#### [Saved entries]
⁂

-- ==== Sys2Proof/Machine/Glumes.lean ====
section
/-! DEFINITION. Glumes (R187-R207, R583): signals at their banks, waits that are satisfied or time out, administration,
translation invalidation, and the host's signals, reads and notifies (R228-R230). -/

namespace Sys2Proof.Machine

/-! ### Signals (R188, R190, R192, R193) -/

/-- The last value of a Glume. -/
def glumeMax : Nat := 2 ^ 64 - 1

/-- Add the values that reach an owned Glume in one cycle, `total` in all, x the first of them: beyond the last value it
holds the last value, and one record of class 0x23 carries the sum of the values, saturating. -/
def State.glumeAdd (s : State) (pid : Nat) (x : Sig) (total : Nat) : State :=
  let g := s.glume pid
  let sum := g.value.toNat + total
  let s1 := s.setGlume pid { g with value := BitVec.ofNat 64 (min sum glumeMax) }
  if glumeMax < sum then
    s1.raiseCtx 0x23 x.ctx.toNat (bankUnit pid) (glumeDetail x.vid.toNat pid 0 0 (min total glumeMax))
  else s1

/-- What a bank makes of a signal: bank 15 refuses it with class 0x2A, a frozen Glume drops it (0x26), a free or foreign
one refuses it with class 0x21 (R192, R193). -/
def State.bankCheck (s : State) (x : Sig) : GRes :=
  if x.pid.toNat / 4096 = 15 then .bad 0x2A x.pid.toNat else s.glumeCheck x.ctx.toNat x.pid.toNat

/-- A signal that its bank does not apply. -/
def State.turnAway (s : State) (x : Sig) : State :=
  let pid := x.pid.toNat
  match s.bankCheck x with
  | .ok _ => s
  | .bad 0x26 _ => s.dropSignal
  | .bad cls _ => s.raiseCtx cls x.ctx.toNat (bankUnit pid) (glumeDetail x.vid.toNat pid 0 0 x.value.toNat)

/-- The signals of one cycle at their bank: those it turns away, then the sum of the others (R188, R190). -/
def State.applySigs (s : State) (xs : List Sig) : State :=
  let s1 := xs.foldl (fun s x => s.turnAway x) s
  match xs.filter (fun x => s.bankCheck x == .ok x.pid.toNat) with
  | [] => s1
  | x :: ok => s1.glumeAdd x.pid.toNat x (((x :: ok).map (fun y => y.value.toNat)).sum)

/-- The n oldest signals to a Glume that may be applied, and the signals that stay. A host signal waits for every earlier
host signal to another Glume (R228); `held` says that one of those stays. -/
def takeSigs (pid : BitVec 16) : Nat → Bool → List Sig → List Sig × List Sig
  | _, _, [] => ([], [])
  | n, held, x :: xs =>
    if x.pid = pid ∧ 0 < n ∧ !(x.host && held) then
      let r := takeSigs pid (n - 1) held xs
      (x :: r.1, r.2)
    else
      let r := takeSigs pid n (held || x.host) xs
      (r.1, x :: r.2)

/-- One cycle of a Glume's bank, in which n signals reach the Glume: the oldest n of those on their way to it
(notes/assumptions/68.md). -/
def State.doSignalApply (s : State) (pid : BitVec 16) (n : Nat) : State :=
  let r := takeSigs pid n false s.signals
  ({ s with signals := r.2 } : State).applySigs r.1

def execGlumeSignalApply (pid : BitVec 16) (n : BitVec 16) (s : State) : Host.Outcome State Fault Refusal :=
  .next (s.doSignalApply pid n.toNat)

/-! ### Host notify (R198, R230) -/

/-- The notify of a context fires: its Glume vector is sent and ARMED clears. -/
def State.fireNotify (s : State) (c : Nat) : State :=
  let x := s.ctx c
  ((s.setCtx c { x with notify := none }).setFlag .GLM_CTX_NOTIFY_ARMED c false).setVector c 2

/-- A notify whose Glume has reached the threshold fires. -/
def State.doNotifyFire (s : State) (c : Nat) : State :=
  match (s.ctx c).notify with
  | some w => if s.waitMet w then s.fireNotify c else s
  | none => s

def execNotifyFire (c : BitVec 12) (s : State) : Host.Outcome State Fault Refusal := .next (s.doNotifyFire c.toNat)

/-- ARMED clears without firing. -/
def State.disarm (s : State) (c : Nat) : State :=
  (s.setCtx c { s.ctx c with notify := none }).setFlag .GLM_CTX_NOTIFY_ARMED c false

/-- Arming refused by a row of R196: one record of class 0x24 with the row's class. -/
def State.notifyRefused (s : State) (c vid cls pid thresh : Nat) : State :=
  (s.disarm c).raiseGlume 0x24 c pid (glumeDetail vid pid (Waiter.code (.notify 0)) cls thresh)

/-- Setting ARMED poses a wait on VID with threshold THRESH (R230). -/
def State.doArm (s : State) (c vid : Nat) : State :=
  let th := s.fld .GLM_CTX_NOTIFY_THRESH_THRESH c
  let s0 := (s.setFld .GLM_CTX_NOTIFY_VID c vid).setFlag .GLM_CTX_NOTIFY_ARMED c true
  if th = 0 then s0.fireNotify c
  else
    match s0.glumeXlat rachisB c vid with
    | (s1, .bad cls pid) => s1.notifyRefused c vid cls pid th
    | (s1, .ok pid) =>
      let w : WaitPosed := ⟨BitVec.ofNat 16 vid, BitVec.ofNat 16 pid, BitVec.ofNat 64 th, s1.now⟩
      if s1.waitMet w then s1.fireNotify c else s1.setCtx c { s1.ctx c with notify := some w }

def execNotifyArm (c : BitVec 12) (vid : BitVec 16) (s : State) : Host.Outcome State Fault Refusal :=
  .next (if s.window c.toNat then s.doArm c.toNat vid.toNat else s)

/-! ### Waits satisfied, timed out, failed (R198-R200, R205, R583) -/

/-- A Tiller's WAIT whose Glume has reached its threshold ends, and dispatch goes on. -/
def State.tillerSatisfied (s : State) (t : Nat) : State :=
  match (s.til t).wait with
  | some w =>
    if s.ready && s.waitMet w then s.wakeTiller t w.vid.toNat w.thresh.toNat (s.glumeValue w.pid.toNat) else s
  | none => s

/-- A barrier slot's arrival is taken by its own command (R212). -/
def State.doSatisfied (s : State) : Waiter → State
  | .tiller sh n => s.tillerSatisfied (tix sh n)
  | .command r => s.evalHead r.toNat
  | .notify c => s.doNotifyFire c.toNat
  | .barrier _ => s

/-- The time of R205 has passed for a wait of context c. -/
def State.waitOver (s : State) (c : Nat) (w : WaitPosed) : Bool :=
  let m := s.fld .GLM_CTX_CFG_TMULT c
  m != 0 && decide (m * s.fld .GLM_TIMEOUT_BASE_UNIT_NS 0 ≤ s.now - w.since) && !(s.waitMet w)

/-- The detail of a wait that times out: the deficit saturates. -/
def State.waitDetail (s : State) (w : WaitPosed) (waiter cls : Nat) : Nat :=
  let d := if cls = 0x22 then min (w.thresh.toNat - s.glumeValue w.pid.toNat) 0xFFFF else 0
  glumeDetail w.vid.toNat w.pid.toNat waiter d w.thresh.toNat

/-- A Tiller's wait fails with a class: a program fault. -/
def State.tillerWaitFails (s : State) (t : Nat) (w : WaitPosed) (cls : Nat) : State :=
  s.progFault t cls (s.pc t) (s.waitDetail w (t / 64 * 1024 + t % 64) cls)

/-- A wait of a ring's head fails with a class: its record, and the command is faulted. -/
def State.headWaitFails (s : State) (r : Nat) (w : WaitPosed) (cls : Nat) : State :=
  (s.raiseCtx cls (s.owner r) (bankUnit w.pid.toNat) (s.waitDetail w (ringWaiter r) cls)).headFault r cls

def State.tillerTimeout (s : State) (t : Nat) : State :=
  match (s.til t).wait with
  | some w => if s.waitOver (s.tctx t) w then s.tillerWaitFails t w 0x22 else s
  | none => s

def State.headTimeout (s : State) (r : Nat) : State :=
  match ((s.ring r).waits.filterMap id).find? (fun w => s.waitOver (s.owner r) w) with
  | some w => s.headWaitFails r w 0x22
  | none => s

/-- A host notify never times out, and a barrier arrival is no Glume wait (R205). -/
def State.doTimeout (s : State) : Waiter → State
  | .tiller sh n => s.tillerTimeout (tix sh n)
  | .command r => s.headTimeout r.toNat
  | .notify _ => s
  | .barrier _ => s

def execWaitSatisfied (w : Waiter) (s : State) : Host.Outcome State Fault Refusal := .next (s.doSatisfied w)

def execWaitTimeout (w : Waiter) (s : State) : Host.Outcome State Fault Refusal := .next (s.doTimeout w)

/-- A pending wait of Tiller t on a Glume fails with a class; one that the Glume has already met ends satisfied (R190). -/
def State.failTillerOn (s : State) (pid cls t : Nat) : State :=
  match (s.til t).wait with
  | some w =>
    if w.pid.toNat ≠ pid then s else if s.waitMet w then s.tillerSatisfied t else s.tillerWaitFails t w cls
  | none => s

/-- A pending wait of ring r's head on a Glume fails with a class; one that the Glume has already met ends satisfied. -/
def State.failHeadOn (s : State) (pid cls r : Nat) : State :=
  match ((s.ring r).waits.filterMap id).find? (fun w => w.pid.toNat == pid && !(s.waitMet w)) with
  | some w => s.headWaitFails r w cls
  | none => if ((s.ring r).waits.filterMap id).any (fun w => w.pid.toNat == pid) then s.evalHead r else s

/-- The notify of context c on a Glume clears without firing, with a record of the class (R230, R583); one that the Glume
has already met fires. -/
def State.failNotifyOn (s : State) (pid cls c : Nat) : State :=
  match (s.ctx c).notify with
  | some w =>
    if w.pid.toNat ≠ pid then s
    else if s.waitMet w then s.fireNotify c
    else (s.disarm c).raiseCtx cls c (bankUnit pid) (glumeDetail w.vid.toNat pid 0x8000 0 w.thresh.toNat)
  | none => s

/-- Every wait that is pending on a Glume fails with a class (R454, R583). -/
def State.failWaits (s : State) (pid cls : Nat) : State :=
  let s1 := s.tillers.foldl (fun s p => s.failTillerOn pid cls p.1) s
  let s2 := s1.rings.foldl (fun s p => s.failHeadOn pid cls p.1) s1
  s2.contexts.foldl (fun s p => s.failNotifyOn pid cls p.1) s2

/-! ### Administration (R194, R219) -/

/-- An operation that is refused sets ADMIN_ERR with its code. -/
def State.adminRefuse (s : State) (code : Nat) : State :=
  (s.setFlag .GLM_STATUS_ADMIN_ERR 0 true).setFld .GLM_STATUS_ADMIN_CODE 0 code

/-- A write to GLM_ADMIN: refused with code 4 while another operation is in progress. -/
def State.adminOp (s : State) (o : Origin) (op ctx pid : Nat) (act : State → State) : State :=
  s.regCmd o .GLM_ADMIN 0 (op * 2 ^ 60 + ctx * 2 ^ 32 + pid) (fun s =>
    let s1 := s.latch .GLM_ADMIN 0 pid
    if s1.adminPid.isSome then s1.adminRefuse 4 else act s1)

/-- Write all twelve copies of a bank-15 Glume (R192, R194). -/
def State.setCopies (s : State) (pid v : Nat) : State :=
  if pid / 4096 = 15 then { s with bank15 := Tbl.set 0 s.bank15 (pid % 4096) (BitVec.ofNat 64 v) } else s

/-- Start an operation; it completes when its busy time is over. -/
def State.adminBegin (s : State) (op pid : Nat) : State := { s with adminPid := some (op, BitVec.ofNat 16 pid) }

/-- ALLOCATE: FREE becomes OWNED by CTX with the value of GLM_ADMIN_VALUE. -/
def State.doAllocate (s : State) (pid ctx : Nat) : State :=
  if (s.glume pid).st = .free then
    let v := s.fld .GLM_ADMIN_VALUE_VALUE 0
    ((s.setGlume pid ⟨.owned, BitVec.ofNat 12 ctx, BitVec.ofNat 64 v⟩).setCopies pid v).adminBegin 1 pid
  else s.adminRefuse 1

/-- FREEZE: OWNED becomes FROZEN, and its pending waits fail at once (R583). -/
def State.doFreeze (s : State) (pid : Nat) : State :=
  if (s.glume pid).st = .owned then
    ((s.setGlume pid { s.glume pid with st := .frozen }).failWaits pid 0x26).adminBegin 2 pid
  else s.adminRefuse 2

/-- FREE: FROZEN becomes FREE with value 0. -/
def State.doFree (s : State) (pid : Nat) : State :=
  if (s.glume pid).st = .frozen then ((s.setGlume pid Glume.reset).setCopies pid 0).adminBegin 3 pid
  else s.adminRefuse 2

/-- READ: GLM_ADMIN_VALUE takes the value. -/
def State.doRead (s : State) (pid : Nat) : State :=
  (s.setFld .GLM_ADMIN_VALUE_VALUE 0 (s.glumeValue pid)).adminBegin 4 pid

def execGlumeAllocate (org : Origin) (pid : BitVec 16) (ctx : BitVec 12) (s : State) : Host.Outcome State Fault Refusal :=
  .next (s.adminOp org 1 ctx.toNat pid.toNat (fun s => s.doAllocate pid.toNat ctx.toNat))

def execGlumeFreeze (org : Origin) (pid : BitVec 16) (s : State) : Host.Outcome State Fault Refusal :=
  .next (s.adminOp org 2 0 pid.toNat (fun s => s.doFreeze pid.toNat))

def execGlumeFree (org : Origin) (pid : BitVec 16) (s : State) : Host.Outcome State Fault Refusal :=
  .next (s.adminOp org 3 0 pid.toNat (fun s => s.doFree pid.toNat))

def execGlumeRead (org : Origin) (pid : BitVec 16) (s : State) : Host.Outcome State Fault Refusal :=
  .next (s.adminOp org 4 0 pid.toNat (fun s => s.doRead pid.toNat))

/-- The operation in progress is over: ADMIN_BUSY clears. -/
def State.doAdminComplete (s : State) : State := { s with adminPid := none }

def execGlumeAdminComplete (s : State) : Host.Outcome State Fault Refusal := .next s.doAdminComplete

/-! ### Translation invalidation (R197, R221) -/

/-- Remove the named entries from every translation cache. -/
def State.dropXlat (s : State) (c : BitVec 12) (all : Bool) (vid : BitVec 16) : State :=
  { s with gcaches := s.gcaches.map (fun p => (p.1, p.2.filter (fun e => !(e.ctx == c && (all || e.vid == vid))))) }

/-- A write while an invalidation is in progress finishes that one first. -/
def State.doXlatInval (s : State) (c : BitVec 12) (all : Bool) (vid : BitVec 16) : State :=
  match s.glmInval with
  | some x => { s.dropXlat x.1 x.2.1 x.2.2 with glmInval := some (c, all, vid) }
  | none => { s with glmInval := some (c, all, vid) }

def execXlatInval (org : Origin) (ctx : BitVec 12) (all : Bool) (vid : BitVec 16) (s : State) :
    Host.Outcome State Fault Refusal :=
  .next (s.access org .GLM_XLAT_INVAL (fun s =>
    (s.latch .GLM_XLAT_INVAL 0 ((if all then 65536 else 0) + vid.toNat)).doXlatInval ctx all vid))

/-- The invalidation has reached every cache, and INVAL_BUSY clears. -/
def State.doXlatInvalComplete (s : State) : State :=
  match s.glmInval with
  | some x => { s.dropXlat x.1 x.2.1 x.2.2 with glmInval := none }
  | none => s

def execXlatInvalComplete (s : State) : Host.Outcome State Fault Refusal := .next s.doXlatInvalComplete

/-! ### The host's window (R228, R229) -/

def execHostSignal (c : BitVec 12) (vid : BitVec 16) (s : State) : Host.Outcome State Fault Refusal :=
  .next (if s.window c.toNat then
      s.sendSignalBy true rachisB c.toNat vid.toNat (s.fld .GLM_CTX_SIG_VALUE_VALUE c.toNat)
    else s)

/-- A read gives a value. -/
def State.giveValue (s : State) (c v : Nat) : State :=
  ({ s with readData := BitVec.ofNat 64 v } : State).setFld .GLM_CTX_VALUE_VALUE c v

/-- A read of GLM_CTX_VALUE (R229): the value of an owned or frozen Glume of the context; 0 and a class otherwise. It is
neither a signal nor a wait, so a fenced Sheaf's bank does not refuse it (R454). -/
def State.doValueRead (s : State) (c : Nat) : State :=
  let vid := s.fld .GLM_CTX_READ_VID c
  let refused := fun (s : State) (cls pid : Nat) =>
    (s.raiseGlume cls c pid (glumeDetail vid pid (Waiter.code (.notify 0)) 0 0)).giveValue c 0
  match s.glumePid rachisB c vid with
  | (s1, .bad cls pid) => refused s1 cls pid
  | (s1, .ok pid) =>
    match s1.glumeHeld c pid with
    | .bad 0x21 _ => refused s1 0x21 pid
    | _ => s1.giveValue c (s1.glumeValue pid)

/-- A context's window is read while the context is enabled, in reset too (R229, R274, R298); otherwise it reads zero. -/
def execGlumeValueRead (c : BitVec 12) (s : State) : Host.Outcome State Fault Refusal :=
  .next (if s.windowReads c.toNat then s.doValueRead c.toNat else { s with readData := 0 })

end Sys2Proof.Machine
end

⁂

#### [PROBLEM TO WORK ON]
Which lines of the data contain "raiseGlume"? Copy them all.

#### [FINISHED EXERCISE]
  (s.disarm c).raiseGlume 0x24 c pid (glumeDetail vid pid (Waiter.code (.notify 0)) cls thresh)
    (s.raiseGlume cls c pid (glumeDetail vid pid (Waiter.code (.notify 0)) 0 0)).giveValue c 0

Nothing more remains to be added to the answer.